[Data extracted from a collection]
☆ ☆ ☆ ☆ ☆
-- ==== Sys2Proof/Machine/Claims.lean ====
section
/-! DEFINITION. Resource claims and features (R30 to R35). -/

namespace Sys2Proof.Machine

/-- R30: the resource IDs that exist. -/
def resourceExists (r : Nat) : Bool :=
  let i := r % 0x100
  match r / 0x100 with
  | 1 => decide (i < 0x60)
  | 2 => decide (i < 0x40) && decide (i % 4 < 3)
  | 3 => decide (i < 4)
  | 4 => decide (i < 0x40)
  | 5 | 6 | 7 => decide (i < 0x10)
  | 8 => decide (i < 8) || i == 0x10 || i == 0x11 || (decide (0x20 ≤ i) && decide (i < 0x24))
  | 9 => true
  | _ => false

/-- R34: a claim word is free exactly when its OWNER is 0x00. -/
def State.claimFree (s : State) (r : Nat) : Bool := s.get (SYS.CLM.OWNER r) == 0

/-- R31: the resource is held by another feature or by a direct claim. -/
def State.claimBlocked (s : State) (f r : Nat) : Bool := !s.claimFree r && s.get (SYS.CLM.FEATURE r) != f

/-- Write one claim word. -/
def State.claim (s : State) (owner f r : Nat) : State := (s.put (SYS.CLM.OWNER r) owner).put (SYS.CLM.FEATURE r) f

def State.claimAll (s : State) (owner f : Nat) (rs : List Nat) : State := rs.foldl (fun t r => t.claim owner f r) s

/-- R33: release one claim word that the feature holds. -/
def State.unclaim (s : State) (f r : Nat) : State :=
  if !s.claimFree r && s.get (SYS.CLM.FEATURE r) == f then (s.put (SYS.CLM.OWNER r) 0).put (SYS.CLM.FEATURE r) 0 else s

/-- The state word of a feature: 0 OFF, 1 ON, 2 CONFLICT. -/
def State.putFeature (s : State) (f st cres holder : Nat) : State :=
  ((s.put (SYS.FST.STATE f) st).put (SYS.FST.CRES f) cres).put (SYS.FST.HOLDER f) holder

/-- R31: the lowest resource that stands in the way of an enable (`rs` in ascending order). -/
def State.conflict? (s : State) (f : Nat) (rs : List Nat) : Option Nat := rs.find? (s.claimBlocked f)

/-- R31: enable a feature: claim every resource it needs, or none. -/
def State.enableFeature (s : State) (agent f : Nat) (rs : List Nat) : State :=
  match s.conflict? f rs with
  | none => (s.claimAll agent f rs).putFeature f 1 0 0
  | some r => s.putFeature f 2 r (s.get (SYS.CLM.FEATURE r))

/-- R31: whether the enable passes. -/
def State.enablePasses (s : State) (f : Nat) (rs : List Nat) : Bool := (s.conflict? f rs).isNone

/-- R33: disable a feature: release all its claims. -/
def State.disableFeature (s : State) (f : Nat) (rs : List Nat) : State :=
  (rs.foldl (fun t r => t.unclaim f r) s).putFeature f 0 0 0

/-- R31: a disabling write to a feature that is not on ends the CONFLICT of its last enable. -/
def State.dropConflict (s : State) (f : Nat) : State := if s.get (SYS.FST.STATE f) = 2 then s.putFeature f 0 0 0 else s

/-- R30, R33, R34, R7: a write of `new` to the OWNER field of a claim word. -/
def claimWrite (agent r new : Nat) (s : State) : State :=
  let old := s.get (SYS.CLM.OWNER r)
  if !resourceExists r then s.answer agent .ok 0 0
  else if old != 0 && (s.get (SYS.CLM.FEATURE r) != 0xFFF || agent != old) then s.answer agent .busOwn 0 0
  else if !validOwner s.split new then s.answer agent .ok 0 0
  else (s.claim new (if new == 0 then 0 else 0xFFF) r).answer agent .ok 0 0

/-- R35, R29: whether a write to a DDR4 word by an agent is refused by the claim of its region. -/
def State.ddrRefuses (s : State) (agent adr : Nat) : Bool :=
  let o := s.get (SYS.CLM.OWNER (0x900 + bits adr 23 8))
  o != 0 && o != agent

end Sys2Proof.Machine
end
☆ ☆ ☆ ☆ ☆
- Task description
When you answer, output each line of the data exactly as given, from its first line up to and including the one with "def State.claimFree (s".

- Finished exercise
-- ==== Sys2Proof/Machine/Claims.lean ====
section
/-! DEFINITION. Resource claims and features (R30 to R35). -/

namespace Sys2Proof.Machine

/-- R30: the resource IDs that exist. -/
def resourceExists (r : Nat) : Bool :=
  let i := r % 0x100
  match r / 0x100 with
  | 1 => decide (i < 0x60)
  | 2 => decide (i < 0x40) && decide (i % 4 < 3)
  | 3 => decide (i < 4)
  | 4 => decide (i < 0x40)
  | 5 | 6 | 7 => decide (i < 0x10)
  | 8 => decide (i < 8) || i == 0x10 || i == 0x11 || (decide (0x20 ≤ i) && decide (i < 0x24))
  | 9 => true
  | _ => false

/-- R34: a claim word is free exactly when its OWNER is 0x00. -/
def State.claimFree (s : State) (r : Nat) : Bool := s.get (SYS.CLM.OWNER r) == 0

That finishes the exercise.